Exercise description: Please find the lines in the entries below that contain the word "once", and copy each one.

(Saved entries)

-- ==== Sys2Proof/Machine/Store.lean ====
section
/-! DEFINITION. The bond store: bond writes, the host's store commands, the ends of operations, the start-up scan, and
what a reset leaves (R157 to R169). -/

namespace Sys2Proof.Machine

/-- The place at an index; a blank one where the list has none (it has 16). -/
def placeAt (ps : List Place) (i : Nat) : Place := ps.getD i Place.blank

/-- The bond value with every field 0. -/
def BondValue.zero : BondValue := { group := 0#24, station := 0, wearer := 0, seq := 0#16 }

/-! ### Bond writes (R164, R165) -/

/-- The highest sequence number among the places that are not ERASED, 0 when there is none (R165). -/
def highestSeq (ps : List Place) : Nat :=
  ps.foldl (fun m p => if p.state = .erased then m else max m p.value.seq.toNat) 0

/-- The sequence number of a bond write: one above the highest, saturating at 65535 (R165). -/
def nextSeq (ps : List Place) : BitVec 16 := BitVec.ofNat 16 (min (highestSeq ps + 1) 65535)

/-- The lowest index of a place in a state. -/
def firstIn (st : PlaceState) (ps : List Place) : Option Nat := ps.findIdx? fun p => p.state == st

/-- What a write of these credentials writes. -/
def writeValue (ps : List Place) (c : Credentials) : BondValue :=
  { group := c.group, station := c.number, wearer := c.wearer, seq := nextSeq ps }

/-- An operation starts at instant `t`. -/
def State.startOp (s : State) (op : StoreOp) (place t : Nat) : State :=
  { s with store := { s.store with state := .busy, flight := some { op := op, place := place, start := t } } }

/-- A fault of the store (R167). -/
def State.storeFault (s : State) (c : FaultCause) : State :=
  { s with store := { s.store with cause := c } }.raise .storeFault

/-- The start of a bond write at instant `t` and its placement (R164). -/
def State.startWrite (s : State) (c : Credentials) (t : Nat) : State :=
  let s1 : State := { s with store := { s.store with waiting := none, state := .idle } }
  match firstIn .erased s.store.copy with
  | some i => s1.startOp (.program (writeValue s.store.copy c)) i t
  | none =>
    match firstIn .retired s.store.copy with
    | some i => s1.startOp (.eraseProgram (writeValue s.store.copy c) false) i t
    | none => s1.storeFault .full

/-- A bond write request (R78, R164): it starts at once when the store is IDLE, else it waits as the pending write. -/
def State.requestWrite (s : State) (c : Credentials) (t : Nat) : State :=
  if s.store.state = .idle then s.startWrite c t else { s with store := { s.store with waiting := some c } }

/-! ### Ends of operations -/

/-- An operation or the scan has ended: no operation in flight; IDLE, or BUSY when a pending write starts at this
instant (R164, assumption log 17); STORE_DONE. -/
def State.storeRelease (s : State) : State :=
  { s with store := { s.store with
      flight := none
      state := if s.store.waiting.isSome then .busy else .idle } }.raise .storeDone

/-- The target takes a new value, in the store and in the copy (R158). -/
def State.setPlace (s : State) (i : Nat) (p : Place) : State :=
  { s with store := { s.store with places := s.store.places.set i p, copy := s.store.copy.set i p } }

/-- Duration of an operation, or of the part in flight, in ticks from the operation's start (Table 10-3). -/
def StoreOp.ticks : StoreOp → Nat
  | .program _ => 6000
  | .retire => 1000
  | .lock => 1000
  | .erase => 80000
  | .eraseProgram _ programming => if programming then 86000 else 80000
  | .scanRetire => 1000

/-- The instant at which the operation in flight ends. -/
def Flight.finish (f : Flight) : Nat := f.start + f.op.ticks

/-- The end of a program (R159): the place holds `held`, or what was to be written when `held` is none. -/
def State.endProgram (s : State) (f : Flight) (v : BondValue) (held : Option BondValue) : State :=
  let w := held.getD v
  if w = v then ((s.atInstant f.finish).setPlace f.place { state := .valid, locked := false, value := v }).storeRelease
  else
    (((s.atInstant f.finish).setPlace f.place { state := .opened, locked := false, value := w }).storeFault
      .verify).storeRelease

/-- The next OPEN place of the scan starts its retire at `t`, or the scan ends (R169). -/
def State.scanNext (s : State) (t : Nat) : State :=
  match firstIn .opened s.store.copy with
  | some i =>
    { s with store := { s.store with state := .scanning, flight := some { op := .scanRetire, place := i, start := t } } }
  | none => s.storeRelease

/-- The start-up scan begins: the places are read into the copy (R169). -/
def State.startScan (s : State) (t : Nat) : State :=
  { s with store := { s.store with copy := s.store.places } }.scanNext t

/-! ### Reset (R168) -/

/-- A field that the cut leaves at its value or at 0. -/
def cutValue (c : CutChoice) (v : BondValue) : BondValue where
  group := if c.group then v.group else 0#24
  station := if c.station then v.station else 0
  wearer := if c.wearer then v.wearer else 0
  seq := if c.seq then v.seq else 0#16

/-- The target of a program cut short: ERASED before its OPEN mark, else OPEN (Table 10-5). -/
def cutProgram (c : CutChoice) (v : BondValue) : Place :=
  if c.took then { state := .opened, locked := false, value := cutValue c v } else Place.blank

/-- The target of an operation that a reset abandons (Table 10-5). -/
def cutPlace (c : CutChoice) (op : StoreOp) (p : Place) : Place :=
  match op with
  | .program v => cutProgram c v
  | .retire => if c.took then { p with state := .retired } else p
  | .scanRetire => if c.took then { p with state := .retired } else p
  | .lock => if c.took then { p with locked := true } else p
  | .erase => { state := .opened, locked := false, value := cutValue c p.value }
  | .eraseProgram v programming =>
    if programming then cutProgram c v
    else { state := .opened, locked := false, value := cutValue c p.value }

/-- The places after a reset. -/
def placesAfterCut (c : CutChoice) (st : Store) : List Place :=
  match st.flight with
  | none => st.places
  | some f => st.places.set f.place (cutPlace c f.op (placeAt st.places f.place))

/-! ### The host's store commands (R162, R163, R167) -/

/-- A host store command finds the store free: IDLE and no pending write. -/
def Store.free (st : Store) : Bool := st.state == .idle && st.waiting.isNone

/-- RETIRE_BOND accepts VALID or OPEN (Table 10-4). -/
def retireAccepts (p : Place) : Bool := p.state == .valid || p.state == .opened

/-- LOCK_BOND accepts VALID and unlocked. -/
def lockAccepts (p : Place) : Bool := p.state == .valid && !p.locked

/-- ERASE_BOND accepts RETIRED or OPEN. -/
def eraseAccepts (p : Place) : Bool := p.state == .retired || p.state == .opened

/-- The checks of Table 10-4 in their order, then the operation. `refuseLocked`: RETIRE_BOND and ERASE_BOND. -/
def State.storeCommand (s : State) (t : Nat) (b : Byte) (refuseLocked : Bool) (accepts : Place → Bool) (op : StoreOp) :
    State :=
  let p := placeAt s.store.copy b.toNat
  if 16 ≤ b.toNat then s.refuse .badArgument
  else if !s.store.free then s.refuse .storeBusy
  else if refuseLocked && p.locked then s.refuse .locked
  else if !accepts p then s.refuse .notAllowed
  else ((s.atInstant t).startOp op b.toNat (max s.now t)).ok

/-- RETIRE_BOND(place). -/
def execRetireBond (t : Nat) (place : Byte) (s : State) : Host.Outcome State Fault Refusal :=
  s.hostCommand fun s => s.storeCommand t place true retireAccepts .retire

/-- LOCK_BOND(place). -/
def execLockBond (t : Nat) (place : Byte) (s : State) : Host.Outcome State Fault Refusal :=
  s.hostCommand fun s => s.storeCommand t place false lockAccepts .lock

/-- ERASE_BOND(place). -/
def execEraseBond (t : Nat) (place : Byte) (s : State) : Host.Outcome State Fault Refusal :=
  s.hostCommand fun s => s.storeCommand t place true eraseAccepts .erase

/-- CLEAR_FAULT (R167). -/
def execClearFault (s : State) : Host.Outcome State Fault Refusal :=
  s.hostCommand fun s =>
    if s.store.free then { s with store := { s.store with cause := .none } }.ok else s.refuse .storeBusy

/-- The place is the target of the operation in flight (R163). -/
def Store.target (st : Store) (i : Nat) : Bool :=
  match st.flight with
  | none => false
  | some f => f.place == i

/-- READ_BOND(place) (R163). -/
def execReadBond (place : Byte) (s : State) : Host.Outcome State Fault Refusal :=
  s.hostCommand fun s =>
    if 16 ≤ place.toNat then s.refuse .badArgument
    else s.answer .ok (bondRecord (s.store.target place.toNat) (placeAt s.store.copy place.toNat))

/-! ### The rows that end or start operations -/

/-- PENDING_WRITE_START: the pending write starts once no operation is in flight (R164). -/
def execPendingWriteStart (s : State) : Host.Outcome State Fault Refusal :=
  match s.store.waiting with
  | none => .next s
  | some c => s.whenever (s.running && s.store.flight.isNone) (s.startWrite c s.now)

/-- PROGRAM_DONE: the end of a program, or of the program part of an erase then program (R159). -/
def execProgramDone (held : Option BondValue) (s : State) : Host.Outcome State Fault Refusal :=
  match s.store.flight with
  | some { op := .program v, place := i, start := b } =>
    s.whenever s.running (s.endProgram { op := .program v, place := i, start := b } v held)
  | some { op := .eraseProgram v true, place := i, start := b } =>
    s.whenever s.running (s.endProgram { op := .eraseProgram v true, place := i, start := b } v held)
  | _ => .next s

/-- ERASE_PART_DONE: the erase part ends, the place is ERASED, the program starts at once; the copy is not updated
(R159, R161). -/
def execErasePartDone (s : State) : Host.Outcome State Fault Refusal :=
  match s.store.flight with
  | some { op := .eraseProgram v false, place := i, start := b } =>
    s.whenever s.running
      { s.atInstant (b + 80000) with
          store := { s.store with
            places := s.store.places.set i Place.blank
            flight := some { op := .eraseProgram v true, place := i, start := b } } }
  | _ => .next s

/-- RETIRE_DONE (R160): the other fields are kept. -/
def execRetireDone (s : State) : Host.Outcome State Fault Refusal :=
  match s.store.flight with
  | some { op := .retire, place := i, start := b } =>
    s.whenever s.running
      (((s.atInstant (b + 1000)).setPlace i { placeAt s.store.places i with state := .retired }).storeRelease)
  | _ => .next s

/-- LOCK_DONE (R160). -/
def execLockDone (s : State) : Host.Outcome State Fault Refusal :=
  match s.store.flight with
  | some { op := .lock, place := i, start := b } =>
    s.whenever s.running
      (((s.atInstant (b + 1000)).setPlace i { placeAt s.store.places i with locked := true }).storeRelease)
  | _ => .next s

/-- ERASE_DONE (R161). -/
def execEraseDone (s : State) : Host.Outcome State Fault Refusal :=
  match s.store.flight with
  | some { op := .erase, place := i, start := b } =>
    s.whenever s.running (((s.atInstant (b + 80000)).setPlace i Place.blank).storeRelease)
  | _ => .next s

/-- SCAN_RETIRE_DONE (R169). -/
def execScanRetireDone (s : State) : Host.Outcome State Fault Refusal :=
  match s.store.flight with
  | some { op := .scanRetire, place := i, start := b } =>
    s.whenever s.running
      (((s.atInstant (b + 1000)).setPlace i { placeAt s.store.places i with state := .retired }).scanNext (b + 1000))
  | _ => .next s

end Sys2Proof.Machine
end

Task output:
/-- A bond write request (R78, R164): it starts at once when the store is IDLE, else it waits as the pending write. -/
/-- PENDING_WRITE_START: the pending write starts once no operation is in flight (R164). -/
/-- ERASE_PART_DONE: the erase part ends, the place is ERASED, the program starts at once; the copy is not updated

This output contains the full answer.